QUESTION 1

(a) Name five significant activities involved in a digital forensic investigation.

(b) Why is computer forensic possible? Give an instance to support your answer.

(c) How is computer forensic dissimilar from data recovery?

(d) Briefly explain the three types of data that a forensic examiner has to work with. Which one of the three is more tricky to obtain?

(e) Computer crimes pose new challenges for investigators. Give two causes why?

QUESTION 2

(a)Describe the term "computer security incident". Give one instance for each of the subsequent grouping of security incident:

(a) Low level,

(b) Mid Level, and

(c) High Level.

(b)First Response carry out by a forensic staff involves six stages. What are the six stages?

(c)
i. What is the Trojan Defence?

ii. Explain whether this defence is successful or not in court? Clarify your reasoning.

iii. Describe how the Trojan Defence can be used as an anti-forensics technique?

iv. Why is this anti-forensics technique often unbeaten?

QUESTION 3

(a)Data acquisition is often chased by the evidence authentication process.

(i) Briefly illustrate the data acquisition process.

(ii) Why is data acquisition executed?

(iii) What is the purpose of the authentication procedure?

(iv) How is the authentication of evidence frequently done?

(b)Throughout data acquisition, data spoliation can occur.

(i) Put in plain words why data spoliation can occur when using a computer to perform data acquisition of a hard-drive.

(ii) How can this data spoliation be avoided?

(c)(i) What is the "chain of custody"?

(ii) What is the point of the chain of custody?

(iii) When does the chain of custody start?

(d)Data can be covered on a computer system. Data hiding study can be useful in detecting and recovering such data.

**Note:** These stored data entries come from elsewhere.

-- ==== Sys2Proof/Machine/Sitter.lean ====
section
/-! DEFINITION. The Sitter role of the library ramp-and-breaker schedule: the state that it takes from the hearth, one tick of it, and the
steps in which one of its timers runs out (02, 03, 04, 07 R189, 09 R233 to R252, 10 R280). -/
namespace Sys2Proof.Machine
open Sys2Proof

/-- Fields of the STATE input word (09 R233). -/
def swGateOff (w : BitVec 16) : Bool := bitOf w 11
def swGateFull (w : BitVec 16) : Bool := bitOf w 10
def swSpyV (w : BitVec 16) : Nat := fld w 6 2
def swRefused (w : BitVec 16) : Bool := bitOf w 3

/-- A channel whose three protective trips from the Sitter apply. -/
def activeState (x : ChState) : Bool := match x with | .ramping | .full | .good => true | _ => false

/-- Whether an observed state that differs from the commanded one is a change that the hearth made on its own authority (02 R42, R70).
Any other difference is a request on its way, or a disagreement. -/
def ownChange (commanded obs : ChState) : Bool :=
  match obs with
  | .vacant | .held => true
  | .tripped => (match commanded with | .cooling | .locked | .off | .seated => false | _ => true)
  | .locked => (match commanded with | .seated => false | _ => true)
  | .seated | .off => (match commanded with | .vacant | .held => true | _ => false)
  | .full | .good => decide (commanded = .held)
  | _ => false

/-- The Sitter takes the observed state after a refusal (02 R71). The channel never left a state that it goes on in, so the counters that run from
its entry go on. -/
def takeRefused (A : ChanSt) : ChanSt :=
  match A.obs with
  | .ready | .ramping | .full | .good | .cooling => { A with commanded := A.obs, skewTicks := 0 }
  | x => commandTo x A

/-- The Sitter meets a STATE frame: it takes a change of the hearth's own, and the observed state after a refusal (02 R70, R71). Either ends a
disagreement, its error and its resending. -/
def adoptState (s : State) (c : Nat) : State :=
  let A := s.chan c
  let own := ownChange A.commanded A.obs
  if A.commanded = A.obs then clearError (s.updChan c fun A => { A with skewTicks := 0, resend := none }) 0x201 (srcChan c)
  else if own || swRefused A.stWord then
    let s := s.updChan c fun A =>
      { (if own then commandTo A.obs A else takeRefused A) with hearthTrip := decide (A.obs = .tripped) && !swRefused A.stWord, resend := none }
    clearError s 0x201 (srcChan c)
  else s

/-- The latest Full condition of R49: GATE_FULL, and Vds at or below VDS_FULL. -/
def vdsLow (s : State) (c : Nat) : Bool :=
  let A := s.chan c
  decide (1000 * vdsQv s c A ≤ 32768 * pVdsFull A)

/-- A progress window that ends now fails (03 R87): V_OUT rose by less than DVDT_MIN × 1 ms, 20 mV codes against 10 mV. -/
def windowFails (A : ChanSt) : Bool := decide (20 * ((A.vWord.toNat : Int) - A.winStart.toNat) < 10 * pDvdt A)

/-- The fourth failing window ends now (03 R87, R88). -/
def progressDue (A : ChanSt) : Bool :=
  decide (A.commanded = .ramping) && decide (4000 ≤ A.winTicks) && !A.winShadow && windowFails A && decide (3 ≤ A.winFails)

/-- A has reached 1 by a rise in the latest tick (04 R102). -/
def atTrip (A : ChanSt) : Bool := A.rose && decide (2 ^ 46 ≤ A.a)

/-- Of a pair whose accumulators reach 1 in one tick on the shared curve, only the twin of the lower number trips (04 R122). -/
def yieldsTrip (s : State) (c : Nat) : Bool :=
  match twinView s c with
  | some v => (s.chan c).twinShared && decide (v.other < c) && (s.chan v.other).twinShared && atTrip (s.chan v.other) &&
      decide (sitterTick s c = sitterTick s v.other)
  | none => false

/-- The breaker trip falls due (04 R102). -/
def breakerDue (s : State) (c : Nat) : Bool :=
  activeState (s.chan c).commanded && atTrip (s.chan c) && !yieldsTrip s c
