/-- Free the regions of a cluster that no bank refers to, but for those of the schedules loaded for a later commit (09 R258, 17 R459). -/
def freeRegions (s : State) (n : Nat) : State :=
  let keep (r : Region) : Bool :=
    (s.engines.any fun p => decide (p.1 / 64 = n) && (bankRefers r.first r.len p.2.bank0 || bankRefers r.first r.len p.2.bank1)) ||
      (s.books.loaded.any fun l => l.id == r.id && l.digest == r.digest)
  s.updCluster n fun K => { K with regions := K.regions.filter keep }

/-- One tick of an engine cluster (09 R230): the regions of the store that no bank refers to
are freed (R258), the input ports switch, every role that the cluster hosts runs, and its outputs are latched
and sent. A failed cluster has no ticks, and neither has a stopped one. -/
def clusterRuns (n : ClusterNo) (s : State) : State :=
  if (s.cluster n).failed || s.boot.cracked || enginesStopped s then s
  else
    let t := (s.cluster n).tick + 1
    let s := s.updCluster n fun K => { K with tick := t }
    let s := if (s.cluster n).regions.isEmpty then s else freeRegions s n
    let s := forEach (servedChans s) (roleTick n t) s
    if t % 16 = 0 ∧ n.val < 8 then fullCmd s n else s

/-- A channel at the swap of the cluster `n` of its Sitter role, of its Cone role, or both (01 R31; 05 R150): the profile that the commit wrote, and
with an empty one its roles end. A channel without an engine has its mapped clusters. -/
def swapProf (packed : Bool) (n c : Nat) (A : ChanSt) : ChanSt :=
  match A.profNext with
  | none => A
  | some p =>
    let A := if A.sitter.getD c / 64 = n then
        { A with prof := p, sitter := if p.isEmpty then none else A.sitter, takeover := if p.isEmpty then none else A.takeover } else A
    let A := if A.cone.getD (if packed || decide (512 ≤ c) then c else c + 512) / 64 = n then
        { A with coneProf := p, cone := if p.isEmpty then none else A.cone } else A
    if A.prof = p ∧ A.coneProf = p then { A with profNext := none } else A

/-- PARAMETER_BANK_SWAP: a requested swap takes effect at the tick edge (01 R31): the engines' banks, and the profiles that their roles read. A
Cone's model state carries over (05 R150). -/
def parameterBankSwap (n : ClusterNo) (s : State) : State :=
  if !(s.cluster n).swap || (s.cluster n).failed then s
  else
    let s := s.updCluster n fun K => { K with swap := false }
    let es := (s.engines.filter fun p => decide (p.1 / 64 = n.val)).map (·.1)
    let s := forEach es (fun s e => s.updEngine e fun E => { E with active := 1 - E.active }) s
    let cs := (s.chans.filter fun p => p.2.profNext.isSome).map (·.1)
    let s := forEach cs (fun s c => s.updChan c (swapProf s.boot.packed n c)) s
    freeRegions s n

def execParameterBankSwap (n : ClusterNo) (s : State) : Host.Outcome State Fault Refusal := .next (parameterBankSwap n s)

/-- The fixed command word of an unhosted channel, by its observed state (09 R252). -/
def unhostedWord (A : ChanSt) : BitVec 16 :=
  match A.obs with
  | .full | .good => cmdWord 0 3 (runIset A)
  | .ramping => tripWord 8 0
  | _ => cmdWord 0 0 0

/-- An unhosted channel: configured, with no engine and no takeover due (09 R252). -/
def unhosted (A : ChanSt) : Bool := hosted A && A.sitter.isNone && A.takeover.isNone

/-- What the entry of an adopted channel into a state counts and clears (02 R65, R69, R74; 04 R115): SEATS and the seat cycle at Seated from
Vacant, LOCKS at Locked. An own channel's are counted at its cell. -/
def countAdopted (x : ChState) (A : ChanSt) : ChanSt :=
  if A.obs = .vacant ∧ x = .seated then { A with seats := satInc A.seats, retry := 0, a := 0, uvRun := false, uvTicks := 0 }
  else if A.obs ≠ .locked ∧ x = .locked then { A with locks := satInc16 A.locks }
  else A

/-- One channel's entry of a STATE frame (02 R70; 09 R233, R252). The codes 0xB to 0xF name no state. -/
def stateEntryIn (s : State) (c : Nat) (w : BitVec 16) : State :=
  if !hosted (s.chan c) then s
  else match stOf (fld w 12 4) with
  | none => s
  | some x =>
    let adopted := decide (512 ≤ c) && downOpen s c
    let s := s.updChan c fun A => { (if adopted then countAdopted x A else A) with obs := x, stWord := w, stFresh := true }
    let s := adoptState s c
    if unhosted (s.chan c) then sitterCmd s c (unhostedWord (s.chan c)) else s

/-- A STATE frame has come on the lane in use (01 R24). -/
def seeState (s : State) (h : Nat) : State := s.updLink h fun L => { L with seen := true }

/-- What every STATE frame does at the Crown: the hearth-state block, the feed status word, and the 64 entries. -/
def stateFrameIn (s : State) (h : Nat) (entries : List (BitVec 16)) (hstate : BitVec 64) : State :=
  let s := scheduleFirst s 4 h (s.time.tai + 1000000)
  let s := recordIngress ((s.putHblock h hstate).putFeedWord h (hstate.extractLsb' 0 16)) h false [] entries
  forEach (List.range 64) (fun s k => match entries[k]? with
    | some w => stateEntryIn s (64 * h + k) w
    | none => s) s

end Sys2Proof.Machine
end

Discuss three ways of how a suspect can hide data on a computer.

QUESTION 4

(a)Name two sorts of File System.

(b)(i) Where is the metadata concerning files/folders stored in a FAT file system?

(ii) Give four instances of typical metadata stored.

(c)The FAT entry for non-addressable cluster 1 in FAT 16 is used to store the worth for the "dirty status" of file system.

(i) When is the dirty status set?

(ii) What take places when the dirty status is set?

(d)(i) Explain the 8 dot 3 DOS naming convention.

(ii) Write the 8 dot 3 alias for the subsequent file names:

a. SQLOracleHacks.txt

b. SQLOracleAttacks.txt

c. SQLInjection.html

(e)Why does NTFS have better performance with regard to read capability than the FAT file structure?

QUESTION 5

(a)Mull over a company involved in research where all work is strictly confidential. The company's network enforces strong access control and is equipped with a content based filtering firewall which checks all data that leaves the network. In some way, the CEO is concerned that confidential information about their research has been leaked out of the company's network. As a forensic expert, you are asked to investigate. Portray how you will proceed to find evidence, if any, to prove that there may be data leakage.

(b)Judge the following email header: Based on the information in the email header, Based on the information in the email header, depict the path the email takes from source to destination by means of a diagram. Indicate on the diagram the different protocols in use.

(c)Detail three email forensic tools.